Зашуршали тяжёлые шёлковые одежды, затоптались ноги в дорогих кожаных башмаках.
- Оставь его в покое! - прозвучал голос почтенного старика, очевидно, удерживавшего юношу. - Ты имеешь полное право лишить его жизни, и всё же пусть его судят по законам в Хэйане. У нас государство мира и спокойствия, а не северная провинция, где хозяйничают шайки разбойников.
- Вы правы, - ответил голос Минамото Юкинари. - Мы отвезём этого негодяя в Хэйан, пусть его судят по закону. - По натянутому тону, каким сказал это Юкинари, чувствовалось, что он обиделся на старика за Северные провинции.
- Как же мы повезём его? - снова зазвенел голос красавца-юноши. - Я не могу допустить, чтобы для перевозки этого подлого фальшивого монаха ваша светлость отдала свою повозку! Если вы считаете, что мне неприлично самому отрубить ему голову, пусть её отрубят ваши воины!
- Воины Минамото не убивают безоружных, - совсем рядом раздался голос Канске.
Бэнкей приоткрыл глаза.
Над ним собрались оба молодых господина - Фудзивара Нарихира и Минамото Юкинари, хозяева усадьбы - старик и юноша. Канске сидел на корточках возле Бэнкея и разглаживал складки повязки, охватившей голову монаха. Возле самого уха журчала вода.

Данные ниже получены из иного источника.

-- ==== Sys2Proof/Certificates/Slice0/Obligations.lean ====
section
/-! DEFINITION. The statements for the provers, about every state and every operand unless a premise says otherwise. -/

open Sys2Proof Sys2Proof.Machine

/-! ### Encoding -/

/-- Decoding what the encoder writes for a well-formed instruction gives the instruction back, with every operand. -/
def Obligations.DecodeEncodeAgree : Prop := ∀ i : Instr, i.wf = true → decode (encode i) = .ok i

/-- A word decodes to an instruction exactly when the instruction's operands fit their fields, the word has the fixed bits
of the instruction's row in spec/opcode_table.json, and its operand fields hold the instruction's operands. -/
def Obligations.DecoderFollowsTheTable : Prop :=
  ∀ (w : Word) (i : Instr), decode w = .ok i ↔
    (i.wf = true ∧ w &&& i.rowMask = i.rowMatch ∧ w &&& i.operandMask = encode i &&& i.operandMask)

/-- A word is rejected exactly when it has the fixed bits of no row of the table (30_encoding.md R114, R121). -/
def Obligations.RejectedWordsHaveNoRow : Prop :=
  ∀ w : Word, (∃ e, decode w = .error e) ↔ ∀ i : Instr, w &&& i.rowMask ≠ i.rowMatch

/-- Bits outside the fixed bits of a row and its operand fields, the reserved fields, do not matter to the decoder
(30_encoding.md R115). -/
def Obligations.ReservedFieldsAreIgnored : Prop :=
  ∀ (w reserved : Word) (i : Instr), decode w = .ok i →
    decode (w ^^^ (reserved &&& ~~~(i.rowMask ||| i.operandMask))) = .ok i

/-- A few words written out from 95_test_vectors.md decode to the instructions they stand for. -/
def Obligations.WrittenOutWordsDecode : Prop :=
  decode 0x9C64FFFF#32 = .ok (.addi 3 4 0xFFFF) ∧ decode 0xE0642802#32 = .ok (.sub 3 4 5) ∧
    decode 0xB864009F#32 = .ok (.srai 3 4 31) ∧ decode 0xE5842800#32 = .ok (.sflts 4 5) ∧
    decode 0x13FFFFFE#32 = .ok (.bf 0x3FFFFFE) ∧ decode 0xD4041800#32 = .ok (.sw 4 3 0) ∧
    decode 0xC0205A02#32 = .ok (.mtspr 0 11 0xA02) ∧ decode 0x20000001#32 = .ok (.sys 1) ∧
    decode 0xE0642B07#32 = .ok .muld ∧ decode 0x1C000000#32 = .error .unassignedPrimary

/-! ### The cycle -/

/-- A step at which the core runs a cycle without a tick dispatch executes the instruction that the word at pc stands for,
in the state in which the tick phase has run and one cycle of the budget of a Run call is used up; after it the Run call
is closed when its budget is spent (40_fetch_and_sequencing.md R130). The bookkeeping of Run calls is the model's choice
(notes/assumptions/10.md). -/
def Obligations.StepRunsTheDecodedInstruction : Prop :=
  ∀ (s : State) (w : Word) (i : Instr), s.cycles = true → ¬(TicksNext s ∧ s.tickEnabled = true) → FetchesFromRam w s →
    s.cfg.haltWord ≠ some w → decode w = .ok i → step s = afterCycle (exec i (tickPhase (spendBudget s)))

/-- What the tick phase does (60_exceptions.md R286, R287): the count advances modulo 2^32; on a match IP, bit 28 of TTMR, is
set; nothing else of the machine changes. That a new cycle clears the halted mark is the model's own: no rule clears it
(notes/assumptions/12.md). A mode arms when it is in TICK_ARMED_MODES; that mode 00 never does is read from the
parameter's range (notes/assumptions/20.md). -/
def Obligations.TickPhaseCountsAndMarks : Prop :=
  ∀ s : State, ∃ ip : Word, tickPhase s = { s with ttcr := BitVec.ofNat 32 (s.ttcr.toNat + 1), ttmr := ip, halted := false } ∧
    (∀ k, k ≠ 28 → ip.getLsbD k = s.ttmr.getLsbD k) ∧ (TicksNext s → ip.getLsbD 28 = true) ∧
    (¬TicksNext s → ip = s.ttmr)

/-- A match with TTMR.IE and SR.TEE set dispatches the tick exception and executes no instruction (60_exceptions.md R288);
the armed modes are those of TICK_ARMED_MODES, mode 00 never (notes/assumptions/20.md). -/
def Obligations.TickMatchDispatches : Prop :=
  ∀ s : State, TicksNext s → s.ttmr.getLsbD 29 = true → s.sr.getLsbD 1 = true →
    ∃ t, cycle s = .next t ∧ Enters .tick s.pc (tickPhase s) t ∧ t.device = s.device ∧
      t.ttcr.toNat = (s.ttcr.toNat + 1) % 4294967296 ∧ t.ttmr.getLsbD 28 = true

/-- Every cycle that gives a next state counts once, but for the one instruction that writes the count: after a cycle
TTCR is one more than before, or the word at pc is an `l.mtspr` of TTCR (60_exceptions.md R286). -/
def Obligations.EveryCycleCounts : Prop :=
  ∀ s t : State, cycle s = .next t → t.ttcr = s.ttcr + 1#32 ∨
    ∃ w u a b k, fetch (tickPhase s) = .ok w u ∧ decode w = .ok (.mtspr a b k) ∧ sprNumber a k u = 0x5001 ∧ t.ttcr = u.reg b

/-- The exceptions of a fetch, in their order (40_fetch_and_sequencing.md R132): a misaligned pc, a TLB miss, no execute
permission, nothing at the physical address; each is entered with pc as the saved pc. A fetch whose physical address lies
in the peripheral window shows the peripheral one word read: when it refuses, the bus error is entered; when it answers,
the word is run as a word of RAM is: the halt word ends the run, a word with no row takes the illegal-instruction
exception, any other is executed (20_memory.md R68, R69). What the peripheral answers is free, and the record of its
accesses is the model's (notes/assumptions/4.md, notes/assumptions/17.md). -/
def Obligations.FetchExceptions : Prop :=
  ∀ s : State, ¬(TicksNext s ∧ s.tickEnabled = true) →
    (s.pc.toNat % 4 ≠ 0 → ∃ t, cycle s = .next t ∧ Enters (.alignment s.pc) s.pc (tickPhase s) t) ∧
    (s.pc.toNat % 4 = 0 → s.sr.getLsbD 6 = true → TlbMisses s.immu s.pc →
      ∃ t, cycle s = .next t ∧ Enters (.itlbMiss s.pc) s.pc (tickPhase s) t) ∧
    (∀ tr, s.pc.toNat % 4 = 0 → s.sr.getLsbD 6 = true → TlbHitsWith s.immu s.pc tr →
      tr.getLsbD (permissionBit .insn false s.sm) = false →
      ∃ t, cycle s = .next t ∧ Enters (.insnPageFault s.pc) s.pc (tickPhase s) t) ∧
    (∀ pa, s.pc.toNat % 4 = 0 → translate .insn false s.pc s = .ok pa → regionOf s.cfg pa .word = .unmapped →
      ∃ t, cycle s = .next t ∧ Enters (.busError s.pc) s.pc (tickPhase s) t) ∧
    (∀ pa, s.pc.toNat % 4 = 0 → translate .insn false s.pc s = .ok pa → regionOf s.cfg pa .word = .device →
      match Config.deviceRead s.device pa .word with
      | none => ∃ t, cycle s = .next t ∧ Enters (.busError s.pc) s.pc (tickPhase s) t ∧
          t.device = .read pa .word none :: s.device
      | some w =>
          (s.cfg.haltWord = some w → cycle s = .next { tickPhase s with
            device := .read pa .word (some w) :: s.device, halted := true, run := .returned .stop }) ∧
          (s.cfg.haltWord ≠ some w → (∀ i : Instr, w &&& i.rowMask ≠ i.rowMatch) →
            ∃ t, cycle s = .next t ∧ Enters .illegal s.pc (tickPhase s) t ∧
              t.device = .read pa .word (some w) :: s.device) ∧
          (∀ i, s.cfg.haltWord ≠ some w → decode w = .ok i →
            cycle s = exec i { tickPhase s with device := .read pa .word (some w) :: s.device }))

/-- A word that no row of the table has takes the illegal-instruction exception at its own address (30_encoding.md R114). -/
def Obligations.UnassignedWordTakesIllegal : Prop :=
  ∀ (s : State) (w : Word), ¬(TicksNext s ∧ s.tickEnabled = true) → FetchesFromRam w s → s.cfg.haltWord ≠ some w →
    (∀ i : Instr, w &&& i.rowMask ≠ i.rowMatch) →
    ∃ t, cycle s = .next t ∧ Enters .illegal s.pc (tickPhase s) t ∧ t.device = s.device

/-- The fetch of the halt word changes nothing beyond the tick phase and ends the run (40_fetch_and_sequencing.md R133). -/
def Obligations.HaltWordEndsTheRun : Prop :=
  ∀ (s : State) (w : Word), ¬(TicksNext s ∧ s.tickEnabled = true) → FetchesFromRam w s → s.cfg.haltWord = some w →
    cycle s = .next { tickPhase s with halted := true, run := .returned .stop }

/-! ### Exceptions -/

/-- Taking an exception, with every field it writes and everything it leaves (60_exceptions.md R271). -/
def Obligations.DispatchEntersTheHandler : Prop :=
  ∀ (c : Cause) (savedPC : Word) (s : State),
    Enters c savedPC s (dispatch c savedPC s) ∧ (dispatch c savedPC s).device = s.device

/-- `l.sys` outside a delay slot takes the system call, with the address after it saved; `l.trap` takes the trap in every
state, with its own address saved (45_system.md R252, R253). -/
def Obligations.SystemCallAndTrapEnter : Prop :=
  ∀ (k : BitVec 16) (s : State),
    (s.df = false → ∃ t, exec (.sys k) s = .next t ∧ Enters .syscall (s.pc + 4#32) s t ∧ t.device = s.device) ∧
    ∃ t, exec (.trap k) s = .next t ∧ Enters .trap s.pc s t ∧ t.device = s.device

/-- `l.rfe` where it may execute (60_exceptions.md R296), outside a delay slot: pc takes EPCR0, SR takes ESR0 with bit 15
set, DF is cleared, and nothing else changes, the exception registers and DNPC among it (40_fetch_and_sequencing.md R139,
45_system.md R254). -/
def Obligations.ReturnRestores : Prop :=
  ∀ s : State, SystemAllowed s → s.df = false →
    ∃ t, exec .rfe s = .next t ∧ t.pc = s.epcr0 ∧ t.sr.getLsbD 15 = true ∧
      (∀ k, k ≠ 15 → t.sr.getLsbD k = s.esr0.getLsbD k) ∧ t.df = false ∧ t.dnpc = s.dnpc ∧ SameRegs s t ∧
      SameSpecials s t ∧ SameMemory s t ∧ SameOuter s t

/-- An `l.rfe` right after an exception is taken goes back: to the saved pc with SR as it was, or, from a delay slot,
to the transfer before it with DSX set in SR. -/
def Obligations.ReturnUndoesDispatch : Prop :=
  ∀ (c : Cause) (savedPC : Word) (s : State), s.sr.getLsbD 15 = true →
    ∃ t, exec .rfe (dispatch c savedPC s) = .next t ∧ t.df = false ∧ SameRegs s t ∧ SameMemory s t ∧
      t.pc = (if s.df then savedPC - 4#32 else savedPC) ∧
      (∀ k, t.sr.getLsbD k = (s.sr.getLsbD k || (s.df && decide (k = 13))))

/-- EEAR0 changes in an instruction only by the entry of an exception whose kind carries an address, or by `l.mtspr` of
EEAR0 (60_exceptions.md R273). -/
def Obligations.FaultAddressWrittenOnlyByFaults : Prop :=
  ∀ (i : Instr) (s t : State), exec i s = .next t →
    t.eear0 = s.eear0 ∨ (∃ c va, c.address = some va ∧ t.eear0 = va ∧ Enters c s.pc s t) ∨
      ∃ a b k, i = .mtspr a b k ∧ sprNumber a k s = 0x0030 ∧ t.eear0 = s.reg b

/-- No instruction and no cycle ends in a fault: every fault of the machine is an exception it takes. -/
def Obligations.InstructionsNeverFault : Prop :=
  (∀ (i : Instr) (s : State) (f : Fault), exec i s ≠ .fault f) ∧ ∀ (s : State) (f : Fault), cycle s ≠ .fault f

Бэнкей повел глазами вокруг - и обнаружил, что лежит на дне водоёма. На зиму воду отсюда спустили, и та, что лилась из бамбуковых труб, тоже утекала неизвестно куда. Судя по всему, Бэнкей в последней схватке отступал до тех пор, пока не свалился в водоём, крепко ударившись спиной и затылком о выложенное камнем дно. Как это случилось - Бэнкей не помнил. Он сосредоточился на своих ощущениях и понял, что связан.
- Да и никакой он на самом деле не монах! - рассуждал между тем старик, изменяя как бы незаметно свою позицию. - У него и разрешения проповедовать-то нет! Обычный самозванец, каких в горах великое множество. Ходят, народ морочат. А свои хрустальные чётки он украл у такого же несчастного, как бедный гадальщик. Конечно, закон - это хорошо. Но не ехать же высокому господину весь день верхом только для того, чтобы привезти преступника, которому всё равно отрубят голову!
Тут счёл себя задетым Фудзивара Нарихира.
- Я же сказал, что поеду верхом. Моего коня водят за мной уже несколько дней, он совсем обленился. Я вполне могу ехать верхом целый день!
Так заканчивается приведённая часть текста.